A recent post by Mitesh Patel on X has ignited a discussion on the pros and cons of these two approaches, shedding light on the impact of fees on long-term returns.
Patel's analysis compared self-custody, a Bitcoin ETF with a 1% fee, and an Individual Financial Advisor (IFA)-managed account using a Bitcoin ETF with the same fee over 30 and 40 years.
This discussion has prompted us to explore an interesting alternative to traditional Bitcoin ETFs: MicroStrategy (MSTR).
Comparing Bitcoin Holding Methods
Patel's spreadsheet analysis revealed some key insights into how fees can impact long-term Bitcoin holdings:
- Year 0: Starting with 1 Bitcoin (BTC) in all three situations.
- Year 30: Self-custody keeps 100% of the original Bitcoin, the ETF holds onto 73.97%, and the IFA-managed account retains 54.55%.
- Year 40: Self-custody still has 100% of the original Bitcoin, while the ETF holds onto 66.90%, and the IFA-managed account keeps 44.57%.
The data sparked discussions within the Bitcoin community, with most participants favoring self-custody for its potential for higher returns and reduced reliance on third parties. However, there are other factors to consider when evaluating your Bitcoin investment strategy.
MicroStrategy's Unique Approach
MicroStrategy's Bitcoin journey began in August 2020 and now holds over 158,400 Bitcoin as of November 2023.
Unlike ETFs with expense ratios that eat into investors' returns (e.g., the Grayscale Bitcoin Trust with a 2% expense ratio), MicroStrategy shareholders have enjoyed the benefits of no fees on their Bitcoin holdings.
Results Speak Volumes
Over the past year, while the S&P 500 returned 14%, MicroStrategy's Bitcoin holdings delivered a return of 189%.
MicroStrategy's CEO, Michael Saylor, stated that their approach is superior to that of ETFs, emphasizing the absence of fees on Bitcoin holdings, resulting in significantly higher returns for shareholders.
MicroStrategy's Future Prospects
MicroStrategy's unique approach allows it to potentially drive even more value for shareholders:
- Increased Demand for Bitcoin: When MicroStrategy issues stock or securities to buy more Bitcoin, it boosts demand for the asset, potentially driving up its price.

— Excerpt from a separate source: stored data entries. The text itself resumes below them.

-- ==== Sys2Proof/Syntax.lean ====
section
/-! DEFINITION. The syntax of the Z940: one constructor for every row of spec/opcode_table.json. An encoded
instruction carries its operand fields as the encoding has them (R58, R60, R65, R67, R69, R70, R72, R74); a step of the
machine that is no instruction of a stream (file 95) carries what singles it out. -/

namespace Sys2Proof
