-- ==== Sys2Proof/Machine/TsBlock.lean ====
section
/-! DEFINITION. TS blocks (R29 to R37): the exact value of an element, the scale word, and the encoding of a block. -/

namespace Sys2Proof.Machine

/-- Magnitude bits k of the kinds TS3, TS5 and TS8 by their code 0, 1, 2 (R77, chapter 01). -/
def tsBits (kind : Nat) : Nat :=
  match kind with
  | 0 => 2
  | 1 => 4
  | _ => 7

/-- The fields of a scale word (R29). -/
structure TsScale where
  mu : BitVec 8
  e : BitVec 8
  f : BitVec 4
deriving DecidableEq, Repr, Inhabited

/-- A scale word decoded: bits [31:20] are ignored (R31). -/
def TsScale.read (w : Word) : TsScale := ⟨w.extractLsb' 12 8, w.extractLsb' 4 8, w.extractLsb' 0 4⟩

/-- A scale word encoded: bits [31:20] are zero (R31). -/
def TsScale.word (s : TsScale) : Word := (0#12) ++ s.mu ++ s.e ++ s.f

/-- The exact value of element i of a block (R30 to R32). -/
def tsValue (k : Nat) (w : Word) (i : Nat) (field : Nat) : FV :=
  let s := TsScale.read w
  if s.e = 0 then .fin false 0 0
  else if s.e = 255 then .nan
  else
    .fin (field.testBit k) (field % 2 ^ k * (16 + s.f.toNat))
      ((1 : Int) - k + s.e.toNat - 131 - (if s.mu.getLsbD (i / 2) then 1 else 0))

/-- The finite magnitude of a value in units of `2 ^ (-tsUnit)`: every finite input format is a multiple of it. -/
def tsUnit : Nat := 1200

/-- The magnitude of a finite value in those units. -/
def tsMag : FV → Nat
  | .fin _ m x => m * 2 ^ (x + tsUnit).toNat
  | _ => 0

/-- The sign bit of a value. -/
def tsNeg : FV → Bool
  | .fin n _ _ => n
  | .inf n => n
  | .nan => false

/-- scale(e, f) in those units (R34). -/
def tsScaleMag (e f : Nat) : Nat := (16 + f) * 2 ^ (e + tsUnit - 131)

/-- Whether scale(e, f) is at least amax over mmax (R34). -/
def tsReaches (k amax e f : Nat) : Bool := amax * 2 ^ (k - 1) ≤ (2 ^ k - 1) * tsScaleMag e f

/-- The pair of R34 with the smallest scale that reaches amax over mmax, or the saturating scale. -/
def tsChoose (k amax : Nat) : Nat × Nat :=
  match ((List.range 254).map (· + 1)).find? (fun e => tsReaches k amax e 15) with
  | none => (254, 15)
  | some e =>
    match (List.range 16).find? (fun f => tsReaches k amax e f) with
    | none => (254, 15)
    | some f => (e, f)

/-- The element field of one input under a scale (R34). -/
def tsElement (k : Nat) (r : Rnd) (e f : Nat) (half : Bool) (x : FV) : Nat :=
  let num := tsMag x * 2 ^ (k - 1) * (if half then 2 else 1)
  let q := min (r.quot (tsNeg x) num (tsScaleMag e f)) (2 ^ k - 1)
  q + (if tsNeg x then 2 ^ k else 0)

/-- One block encoded (R34 to R36): the scale word and its sixteen element fields. -/
def tsEncode (k : Nat) (r : Rnd) (xs : List FV) : Word × List Nat :=
  if xs.any (fun x => match x with | .fin _ _ _ => false | _ => true) then
    ((TsScale.mk 0 255 0).word, xs.map (fun _ => 0))
  else
    let amax := xs.foldl (fun a x => max a (tsMag x)) 0
    if amax = 0 then (0, xs.map (fun _ => 0))
    else
      let (e, f) := tsChoose k amax
      let at' (i : Nat) : Nat := tsMag (xs.getD i (.fin false 0 0))
      let half (j : Nat) : Bool :=
        max (at' (2 * j)) (at' (2 * j + 1)) * 2 * 2 ^ (k - 1) ≤ (2 ^ k - 1) * tsScaleMag e f
      let mu := (List.range 8).foldl (fun m j => if half j then m ||| (1#8 <<< j) else m) 0#8
      ((TsScale.mk mu (BitVec.ofNat 8 e) (BitVec.ofNat 4 f)).word,
        xs.zipIdx.map (fun (x, i) => tsElement k r e f (half (i / 2)) x))

/-- `tssc` (R155): the exponent of a scale word moved by a signed step. -/
def tsStep (w : Word) (step : Int) : Word :=
  let s := TsScale.read w
  if s.e = 0 || s.e = 255 then s.word
  else
    let e2 : Int := s.e.toNat + step
    if e2 < 1 then 0
    else if e2 > 254 then (TsScale.mk s.mu 254 15).word
    else (TsScale.mk s.mu (BitVec.ofNat 8 e2.toNat) s.f).word

end Sys2Proof.Machine
end

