-- ==== Sys2Proof/Machine/State.lean ====
section
/-! DEFINITION. The state of a pod of EZ940-P packages: all that the specification gives the machine, as plain data. A
package, die, cluster, core, gang slot or register that no table lists is at its reset value. -/

namespace Sys2Proof.Machine

/-! ## The gang (R96) -/

/-- One lane of an a-slice or s register, or a controller register: its bits and its poison mark (R197, R255). -/
structure Val where
  bits : DWord := 0
  poison : Bool := false
deriving DecidableEq, Repr, Inhabited

/-- One lane of a c-slice register or of a queue entry. -/
structure Val32 where
  bits : Word := 0
  poison : Bool := false
deriving DecidableEq, Repr, Inhabited

/-- A queue entry: 32 bits per lane and a valid mask (R100). -/
structure QEntry where
  words : List Val32
  valid : Word
deriving DecidableEq, Repr, Inhabited

/-- A `dq` record (R103). -/
structure DRec where
  kind : Nat
  payload : DWord
deriving DecidableEq, Repr, Inhabited

/-- The states of a fragment entry (R108). -/
inductive FragState where
  | free
  | running
  | ready
  | waiting
  | parked
deriving DecidableEq, Repr, Inhabited

/-- The a-slice side of a fragment table entry (R108). -/
structure Frag where
  state : FragState := .free
  mask : Word := 0
  aexm : Word := 0
  apc : VAddr := 0
  join : Nat := 15
  woken : Bool := false
  age : Nat := 0
  /-- The join whose release the fragment's next selection pushes (R113), and whether it took a free entry (R478). -/
  rel : Option Nat := none
  fresh : Bool := false
deriving DecidableEq, Repr, Inhabited

/-- The c-slice side of a fragment table entry: what `dq` has told the c-slice so far (R108, R167; log entry 10). -/
structure CFrag where
  live : Bool := false
  mask : Word := 0
  cexm : Word := 0
  cpc : VAddr := 0
deriving DecidableEq, Repr, Inhabited

/-- The a-slice side of a join record (R109). -/
structure Join where
  pending : Word := 0
  arrived : Word := 0
  outer : Nat := 15
  defer : Bool := false
  dmask : Word := 0
  dapc : VAddr := 0
  aArr : Word := 0
  /-- The address after the `rejoin` that the arrivals took (R112). -/
  rpc : VAddr := 0
deriving DecidableEq, Repr, Inhabited

/-- The c-slice side of a join record (R109, R167; log entry 10). One that is still to be released stands beside a later use of its
number, and the lanes that it awaits tell the two apart. -/
structure CJoin where
  num : Nat := 0
  lanes : Word := 0
  dmask : Word := 0
  dcpc : VAddr := 0
  cArr : Word := 0
  rpc : VAddr := 0
deriving DecidableEq, Repr, Inhabited

/-- Region entry state (R129). -/
structure Region where
  apc : VAddr
  cpc : VAddr
  entry : Nat
  mask : Word
  join : Nat
  aexm : Word
  cexm : Word
  joins : Table Nat Join
  cjoins : List CJoin
  restarts : Nat
deriving DecidableEq, Repr, Inhabited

- Higher Bitcoin Holdings: By continually increasing its Bitcoin holdings, MicroStrategy can enhance its exposure to Bitcoin, benefiting from any price appreciation.
- Increased Awareness: MicroStrategy's Bitcoin investments have raised awareness of Bitcoin among investors, potentially attracting more buyers and further increasing its value.
Risks to Consider
However, there are risks associated with MicroStrategy's strategy:
- Dilution: Issuing stock or securities may dilute existing shareholders' ownership, reducing their percentage of ownership in the company.
- Increased Debt: Financing Bitcoin purchases with debt could raise the company's financial risk.
- Volatile Bitcoin Price: Currently, Bitcoin's price volatility may still be too high for many investors.
MicroStrategy's unique approach to Bitcoin, offering no fees on its Bitcoin holdings, presents an alternative to traditional Bitcoin ETFs.
While self-custody remains a favored option for those seeking full control over their Bitcoin, MicroStrategy's strategy has demonstrated impressive returns and potential for further growth.
As the debate between holding Bitcoin directly and using ETFs rages on, MicroStrategy's success serves as a compelling example of a company bridging the traditional financial market with the world of Bitcoin.
In the absence of a Bitcoin ETF, MSTR may indeed be the ETF that many investors have been seeking all along.